Молодец! По улыбке его вижу, что он не из тех, кого можно подсечь формальной логикой.

– Если бы мы враз посадили всех спекулянтов и перекупщиков, от этого в первую очередь пострадали бы честные советские граждане. Спекуляция спекуляции рознь.

– Значит, наша с вами общая знакомая из той категории, которая "рознь"?

– Именно! – восклицает он весело. – Вот вы слышали, что существует массаж пятками?

– То есть?

– Очень просто. Вы ложитесь на ковер животом вниз, а массажист укладывается поперек и начинает колотить вас пятками но хребтине. Больновато, но полезно. И совсем другое дело, когда вас кто-то собьет с ног и начнет пинать но бокам. Это уже опасно.

– Знаете, – отвечаю совершенно серьезно, – Ленин никогда бы не сказал о вас, как о Бухарине, что тот ни черта не смыслил в диалектике.

– Вы что, очень не любите спекулянтов? – спрашивает игриво.

– Никогда не задумывался над этим вопросом.

– Если продолжите контакты с нашими подопечными, как бы не пришлось задуматься.

Эта фраза произносится стоя и тем самым не обязательна к ответу. Мы жмем руки, и сыщик быстрым шагом направляется к выходу. Я иду наверх в свою комнату и, к большому удовольствию, нахожу ее пустой.

У меня прекрасное настроение. И причины мне его понятны. Местных сыщиков ждет сюрприз. Полмиллиона упадет им в руки и не без моего участия. Меня даже не тревожит, что Людмила будет обманута в своих ожиданиях. Разумеется, мать ее не выпустят. Возможно, даже этот обман ожесточит Людмилу и ее кавалера, но после этого шага у них уже не будет дороги начал, в ту публику, откуда выдернута ее мать. Наверное, им нужно будет уехать отсюда, и тут я могу быть им полезен.

Но это еще не все причины моего хорошего настроения.

Завтрашним мероприятием будет схвачено за нос полицейское мировоззрение. Эта тема меня волнует давно. Полицейская психология, или психология полицейских, – явление социально удостоверенное и общественно полезное, когда оно как частный случай. И только у нас произошло невероятное: полицейская психология стала государственной и – хуже того общенародной.

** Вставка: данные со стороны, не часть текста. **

/-- VERDICT_QUERY: answered from the history, or passed on (R384, rules 6 and 7). -/
def verdictQueryIn (m : FabMsg) (s : State) : State :=
  lrTokenIn m 11 s (fun s n j grp =>
    s.lrQueryIn n j grp (Config.lrTstep m.body) (Config.lrAttempt m.body) (Config.lrMember m.body))

/-- The VerdictQuery row: the message as it arrives. -/
def execVerdictQuery (m : FabMsg) (t : Nat) (s : State) : Host.Outcome State Fault Refusal := .next (verdictQueryIn m (s.at t))

/-! The turn (R400 to R410) -/

/-- TURN_WRITE: a shard's bytes land, or are refused (R401). -/
def turnWriteIn (m : FabMsg) (s : State) : State :=
  s.arrive m 0x01 12 (fun s n =>
    if !s.addressed n m then s.refuseMsg n m
    else if s.turnWriteOk n m.body m.len then (s.turnLand n (Config.turnShard m.body) (payload m)).ackTo n m 0
    else ((s.ackTo n m 1).bump (E.TURN_BAD_WRITES n)).raise 0xEE06 (scopeP n))

/-- The TurnWrite row: the message as it arrives. -/
def execTurnWrite (m : FabMsg) (t : Nat) (s : State) : Host.Outcome State Fault Refusal := .next (turnWriteIn m (s.at t))

/-- TURN_WRITE_RETRY: a refused or unacknowledged write is repeated 1 ms after it was sent, while the turn lasts (R400). -/
def execTurnWriteRetry (n : Fin 12) (entry t : Nat) (s : State) : Host.Outcome State Fault Refusal :=
  let s1 := s.at t
  let tn := s1.turn n
  .next (if tn.active && tn.retry.contains entry && !tn.acked.contains entry && (s1.part n).ash.isNone then s1.turnWriteOut n entry else s1)

/-- A turn token of the turn that the partition's plan names. -/
def turnTokenIn (m : FabMsg) (row : Nat) (s : State) (act : State → Nat → State) : State :=
  tokenIn m row s (fun s n => if (s.turn n).img.length ≠ 0 ∧ Config.turnId m.body = tpId (s.turn n).img then act s n else s)

/-- FINAL: shards of that sender that have landed become RESIDENT (R404). -/
def turnFinalIn (m : FabMsg) (s : State) : State :=
  turnTokenIn m 13 s (fun s n =>
    let x := Config.turnMember m.body
    (s.onTurn n (fun t => { t with finals := if t.finals.contains x then t.finals else t.finals ++ [x] })).turnSettle n)

/-- The TurnFinal row: the message as it arrives. -/
def execTurnFinal (m : FabMsg) (t : Nat) (s : State) : Host.Outcome State Fault Refusal := .next (turnFinalIn m (s.at t))

/-- PARKED: with every receiver's held, the coordinator decides SWITCH (R407). -/
def turnParkedIn (m : FabMsg) (s : State) : State :=
  turnTokenIn m 14 s (fun s n => s.turnParkedIn n (Config.turnMember m.body))

/-- The TurnParked row: the message as it arrives. -/
def execTurnParked (m : FabMsg) (t : Nat) (s : State) : Host.Outcome State Fault Refusal := .next (turnParkedIn m (s.at t))

/-- FAIL: the coordinator decides ABORT (R407). -/
def turnFailIn (m : FabMsg) (s : State) : State :=
  turnTokenIn m 15 s (fun s n => if tpMember (s.turn n).img = 0 then s.turnDecide n false else s)

/-- The TurnFail row: the message as it arrives. -/
def execTurnFail (m : FabMsg) (t : Nat) (s : State) : Host.Outcome State Fault Refusal := .next (turnFailIn m (s.at t))

/-- SWITCH: a receiver switches GEN_SLOT to the new set (R408). -/
def turnSwitchIn (m : FabMsg) (s : State) : State :=
  turnTokenIn m 16 s (fun s n => s.turnSwitchIn n)

/-- The TurnSwitch row: the message as it arrives. -/
def execTurnSwitch (m : FabMsg) (t : Nat) (s : State) : Host.Outcome State Fault Refusal := .next (turnSwitchIn m (s.at t))

/-- ABORT: the member fails with code ABORTED (R410). -/
def turnAbortIn (m : FabMsg) (s : State) : State :=
  turnTokenIn m 17 s (fun s n => s.turnAbortIn n)

/-- The TurnAbort row: the message as it arrives. -/
def execTurnAbort (m : FabMsg) (t : Nat) (s : State) : Host.Outcome State Fault Refusal := .next (turnAbortIn m (s.at t))

/-- UNPARK: the hold is lifted for one slice under the old epoch (R407). -/
def turnUnparkIn (m : FabMsg) (s : State) : State :=
  turnTokenIn m 18 s (fun s n => s.turnUnparkIn n)

/-- The TurnUnpark row: the message as it arrives. -/
def execTurnUnpark (m : FabMsg) (t : Nat) (s : State) : Host.Outcome State Fault Refusal := .next (turnUnparkIn m (s.at t))

/-- TURN_QUERY: answered from the decisions of the last 4 turns, or passed on (R409). -/
def turnQueryIn (m : FabMsg) (s : State) : State :=
  tokenIn m 19 s (fun s n => s.turnQueryIn n (Config.turnId m.body) (Config.turnMember m.body))

/-- The TurnQuery row: the message as it arrives. -/
def execTurnQuery (m : FabMsg) (t : Nat) (s : State) : Host.Outcome State Fault Refusal := .next (turnQueryIn m (s.at t))

/-- TURN_TOKEN_RESEND: the tokens not yet acknowledged are sent again, 1 ms after they were last sent (R409). -/
def execTurnTokenResend (n : Fin 12) (t : Nat) (s : State) : Host.Outcome State Fault Refusal :=
  let s1 := s.at t
  let due (c : Nat) : Bool := s1.flights.all (fun f => !(f.2.use == Use.turnTok c && f.2.part == n.val && decide (s1.now < f.2.sent + 1000000)))
  .next (if (s1.part n).ash.isSome then s1 else
    forAll ((s1.turn n).tokens.filter (fun k => due k.1)) (fun k s =>
      let s2 := { s with flights := s.flights.filter (fun f => !(f.2.use == Use.turnTok k.1 && f.2.part == n.val)) }
      s2.send [] (s2.turnMsg n k.2.2 7 (Config.turnBody k.2.1 (tpId (s2.turn n).img) (tpMember (s2.turn n).img) 0) []) (.turnTok k.1)) s1)

/-- TURN_LIMIT_EXPIRY: TURN_LIMIT_NS has run out before FINAL or PARKED (R410); the coordinator's own limit makes it decide ABORT (R407). -/
def execTurnLimitExpiry (n : Fin 12) (t : Nat) (s : State) : Host.Outcome State Fault Refusal :=
  let s1 := s.at t
  let tn := s1.turn n
  .next (if tn.active && decide (tn.armAt + s1.num (E.TURN_LIMIT_NS n) ≤ s1.now) then
      let s2 := if tpMember tn.img = 0 then s1.turnDecide n false else s1
      s2.turnFail n 1
    else s1)

/-- TURN_PARK_EXPIRY: TURN_PARK_NS after the first PARKED without all of them the coordinator sends UNPARK; a parked receiver without a decision
sends QUERY (R407, R409). -/
def execTurnParkExpiry (n : Fin 12) (t : Nat) (s : State) : Host.Outcome State Fault Refusal :=
  let s1 := s.at t
  let tn := s1.turn n
  let lim := s1.num (E.TURN_PARK_NS n)
  let s2 := if tpMember tn.img = 0 ∧ tn.decision.isNone ∧ (tn.parkAt.any (fun p => decide (p + lim ≤ s1.now))) then
      forAll (tpReceivers tn.img) (fun r s => s.turnToken n r tkUnpark) ((s1.onTurn n (fun t => { t with parked := [], parkAt := none })).raise 0xEE05 (scopeP n))
    else s1
  let t2 := s2.turn n
  .next (if t2.st = 4 ∧ t2.decision.isNone ∧ t2.hold ∧ (t2.ownPark.any (fun p => decide (p + lim ≤ s1.now))) then
      (s2.turnToken n ((tpMember t2.img + 1) % max 1 (tpMembers t2.img)) tkQuery).onTurn n (fun t => { t with ownPark := some s1.now })
    else s2)

end Sys2Proof.Machine
end

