/-! The collier's standby (R564 to R566) -/

/-- The standby takes over from the journal: event 0xE042, and 0xE055 of class 8 for the last spare (R609). -/
def State.takeover (s : State) : State := (({ s with standby := true }.setNum E.COLLIER_STATE 1).bump E.FAILOVERS).raise 0xE042 0 |>.raise 0xE055 0 [8, 0xFF]

/-- WATCHDOG_EXPIRY: the standby takes over; with the standby alone the module resets. -/
def execWatchdogExpiry (t : Nat) (s : State) : Host.Outcome State Fault Refusal :=
  let s1 := s.at t
  .next (if s1.standby then s1.moduleReset 4 else s1.takeover)

/-- LOCKSTEP_MISMATCH: the outputs of the pair differ; the standby alone has nothing to compare. -/
def execLockstepMismatch (t : Nat) (s : State) : Host.Outcome State Fault Refusal :=
  let s1 := s.at t
  .next (if s1.standby then s1 else s1.takeover)

/-! Smaller resets (R581, R582) -/

/-- Bases of the rows of 12 indices that belong to ricks or tenant slots; every other row of 12 belongs to partitions (R579). -/
def rickBases : List Nat := [0x2210, 0x7050]
def slotBases : List Nat := [0x3010, 0x4020, 0x5010, 0x8020]

/-- The row belongs to a partition. -/
def Entry.ofPart (e : Entry) : Bool := e.count == 12 && !rickBases.contains e.base && !slotBases.contains e.base

/-- The partition an entry belongs to, by its key. -/
def partScope (key : Nat) : Option Nat :=
  match entryOf (key / 256) (key % 256) with
  | some e => if e.ofPart then some (key / 256 - e.base) else none
  | none => none

/-- Entries of a partition of a class return to their defaults. -/
def State.partDefaults (s : State) (n : Nat) (p : Cls → Bool) : State :=
  { s with dict := s.dict.filter (fun x => !(partScope x.1 == some n && p (clsOf x.1))) }

/-- What the hearths of a partition hold for class-V entries: counters, traces, NaN bits. -/
def State.hearthCounters (s : State) (n : Nat) : State :=
  forAll (s.ricksOf n) (fun k s => (forAll ((List.range 18).map (fun h => 18 * k + h)) (fun g s =>
    s.onHearth g (fun h => { h with perf := [], perfRun := [], trace := {}, nan0 := false, nan1 := false, nanRep := none })) s).onRick k (fun r => { r with nic := {} })) s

В этом отношении рафинированный интеллигент мало чем отличается, скажем, от вахтера. Один говорит: "Не суйся, не положено!" Второй отвечает: "А я и не суюсь. Знаю, что не положено. А которые суются, то честолюбцы, авантюристы, и вообще это несерьезно".

"Видишь вон того, – говорит вахтер, – я его знаю, он подозрительный".

"Я его не знаю, – говорит интеллигент, – но очень может быть".

Удивительную социальную гармонию смастерили мы под чутким руководством впередсмотрящих.

Правда, сегодня моден тип сердитовзадсмотрящий. Фонтаны правды извергаются относительно того, что сзади. И только наши нынешние "органы", как продукт непорочного зачатия... их просто как бы нет. Их как бы нигде нет, потому что они как бы везде есть, а мы их как бы не видим, потому что у нас своих глаз давно уже нет, а только их глаза, которыми мы и всматриваемся в жизнь и отбираем сами, без подсказки, что дозволено, а что еще нет.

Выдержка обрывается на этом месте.